-- ==== Sys2Proof/Machine/SheetRules.lean ====
section
/-! DEFINITION. Stage 7 of R408: field ranges and the rules within one section, of every block chapter (R78, R79, R107,
R108, R137, R138, R158, R159, R188, R189, R216, R217, R245, R246, R264, R265, R283, R284, R304, R305, R329, R330, R350,
R351, R370, R396, R397, R451, R452, R478, R479). A rule is a pair: it is broken, and the byte offset it is reported at.
`s` is a scratch state over which the sheet's records have been applied. -/

namespace Sys2Proof.Machine

/-- Offset of the first rule that is broken. -/
def firstBad (l : List (Bool × Nat)) : Option Nat := (l.find? (fun x => x.1)).map Prod.snd

/-- A value lies outside a range. -/
def outside (v lo hi : Nat) : Bool := decide (v < lo ∨ hi < v)

/-- The whole record. -/
def whole : Nat := 0xFFFF

-- Ports ---------------------------------------------------------------------------------------------------------------

/-- A start condition's TARGET (R404). -/
def condTarget (t : Nat) : Bool :=
  t ≤ 15 || (20 ≤ t && t ≤ 43) || t == 0xF0 || t == 0xF1 || (0xE0 ≤ t && t ≤ 0xE3) || (0xD0 ≤ t && t ≤ 0xD7) ||
  (0xC0 ≤ t && t ≤ 0xC3)

/-- Speeds of port p as a mask of rate codes (R219). -/
def portRates (p : Nat) : List Nat :=
  if p ≤ 3 then [2, 3, 4, 5, 6] else if p ≤ 11 then [2, 3] else if p ≤ 15 then [1] else [3, 4, 5, 6]

/-- ADV_SPEEDS bits of port p (R219). -/
def portAdv (p : Nat) : Nat := if p ≤ 3 then 31 else if p ≤ 11 then 3 else if p ≤ 15 then 0 else 30

/-- The MAC address that port p uses (R225). -/
def macOf (s : State) (p : Nat) : Nat := rd s (R.PORT_ETH_MAC_LO p) + 2 ^ 32 * rdf s (R.PORT_ETH_MAC_HI p) 15 0

/-- Rules of an Ethernet port's lookup images. -/
def lkuEthBad (p : Nat) (s : State) : List (Bool × Nat) :=
  let c := rd s (R.LKU_PORT_CFG p)
  let k := rd s (R.LKU_PORT_KEY p)
  [(p ≤ 18 && outside (fld c 13 0) 1522 9216, 41), (18 ≤ p && c.testBit 17, 42), (fld c 19 18 == 3, 42),
   (3 < fld k 3 0, 44), (3 < fld k 11 8, 45), (outside (fld k 27 16) 1 4094, 47)]

/-- Rules of a bus port's lookup images, the key's at offset `o`: no cut-through (R78), CANSRC or nothing. -/
def lkuBusBad (p o : Nat) (s : State) : List (Bool × Nat) :=
  let k := rd s (R.LKU_PORT_KEY p)
  [((rdb s (R.LKU_PORT_CFG p) 17, o - 2) : Bool × Nat), (!([0, 4].contains (fld k 3 0)), o), (!([0, 4].contains (fld k 11 8)), o + 1)]

/-- The address that a PORT record gives is used by another port: one given before, or a factory address (R246). -/
def macTwice (prev : List SRec) (l : List SRec) (b : List Byte) (s : State) : Bool :=
  let p := u8 b 4
  let gives (x : SRec) (q : Nat) : Bool := x.sec == 0x20 && x.kind == 1 && u8 x.b 4 == q && (u8 x.b 5).testBit 0
  (u8 b 5).testBit 0 && (List.range 18).any (fun q => q != p && macOf s q == macOf s p &&
    (prev.any (gives · q) || !l.any (gives · q)))

/-- Rules of a PORTS_ETH record (R245, R246). A reported offset is the byte that holds a
register field's highest bit (DEDUCED, log entry 17), as in the example after R414. A setting's
range is checked on the kinds of port that have the setting (R219). -/
def ethBad (prev l : List SRec) (b : List Byte) (s : State) : List (Bool × Nat) :=
  let p := u8 b 4
  (u8 b 5 / 2 != 0, 5) :: lkuEthBad p s ++
  if 18 ≤ p then [] else
  let c := rd s (R.PORT_ETH_CFG p)
  let an := c.testBit 15
  let adv := fld c 8 4
  let rate := fld c 3 0
  let st := rd s (R.PORT_ETH_STEP p)
  let plca := rd s (R.PORT_ETH_PLCA p)
  let bt := rdf s (R.PORT_ETH_PLCA_BT p) 7 0
  let sd := 12 ≤ p && p ≤ 15
  let mg := p ≤ 3
  [(fld c 14 13 == 3, 9), (!an && fld c 14 13 == 0, 9), (adv &&& portAdv p != adv, 9),
   ((16 ≤ p || (!an && !sd)) && !(portRates p).contains rate, 8), (rate != 0 && !(portRates p).contains rate, 8),
   (c.testBit 11 && (3 < p || decide (fld st 23 16 ≤ fld st 31 24)), 9),
   (c.testBit 12 && (12 ≤ p || (if an then adv == 1 else rate == 2)), 9), (c.testBit 10 && 12 ≤ p, 9),
   (c.testBit 9 && !sd, 9),
   (!sd && !([0, 0x82000].contains plca), 32), (!sd && !([0, 0x80].contains bt), 36),
   (sd && fld plca 31 24 == 255, 35), (sd && fld plca 23 16 == 0, 34), (sd && fld plca 15 8 == 0, 33), (sd && bt == 0, 36),
   ((u8 b 5).testBit 0 && (rdf s (R.PORT_ETH_MAC_HI p) 15 0).testBit 8, 17),
   (macTwice prev l b s, 15),
   (p ≤ 11 && rdf s (R.PORT_ETH_LPI p) 31 16 == 0, 23),
   (mg && outside (fld st 31 24) 5 50, 27), (mg && outside (fld st 23 16) 50 95, 26), (mg && fld st 15 0 < 10, 25),
   (mg && outside (rdf s (R.PORT_ETH_STEP_WAIT p) 13 0) 10 10000, 29)]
□ □ □
### What is being asked
Precisely the lines between those holding "def macOf (s" and "register field's highest", inclusive, are to be reproduced from the listing above, with nothing added.

### Exercise answer
def macOf (s : State) (p : Nat) : Nat := rd s (R.PORT_ETH_MAC_LO p) + 2 ^ 32 * rdf s (R.PORT_ETH_MAC_HI p) 15 0

/-- Rules of an Ethernet port's lookup images. -/
def lkuEthBad (p : Nat) (s : State) : List (Bool × Nat) :=
  let c := rd s (R.LKU_PORT_CFG p)
  let k := rd s (R.LKU_PORT_KEY p)
  [(p ≤ 18 && outside (fld c 13 0) 1522 9216, 41), (18 ≤ p && c.testBit 17, 42), (fld c 19 18 == 3, 42),
   (3 < fld k 3 0, 44), (3 < fld k 11 8, 45), (outside (fld k 27 16) 1 4094, 47)]

/-- Rules of a bus port's lookup images, the key's at offset `o`: no cut-through (R78), CANSRC or nothing. -/
def lkuBusBad (p o : Nat) (s : State) : List (Bool × Nat) :=
  let k := rd s (R.LKU_PORT_KEY p)
  [((rdb s (R.LKU_PORT_CFG p) 17, o - 2) : Bool × Nat), (!([0, 4].contains (fld k 3 0)), o), (!([0, 4].contains (fld k 11 8)), o + 1)]

/-- The address that a PORT record gives is used by another port: one given before, or a factory address (R246). -/
def macTwice (prev : List SRec) (l : List SRec) (b : List Byte) (s : State) : Bool :=
  let p := u8 b 4
  let gives (x : SRec) (q : Nat) : Bool := x.sec == 0x20 && x.kind == 1 && u8 x.b 4 == q && (u8 x.b 5).testBit 0
  (u8 b 5).testBit 0 && (List.range 18).any (fun q => q != p && macOf s q == macOf s p &&
    (prev.any (gives · q) || !l.any (gives · q)))

/-- Rules of a PORTS_ETH record (R245, R246). A reported offset is the byte that holds a
register field's highest bit (DEDUCED, log entry 17), as in the example after R414. A setting's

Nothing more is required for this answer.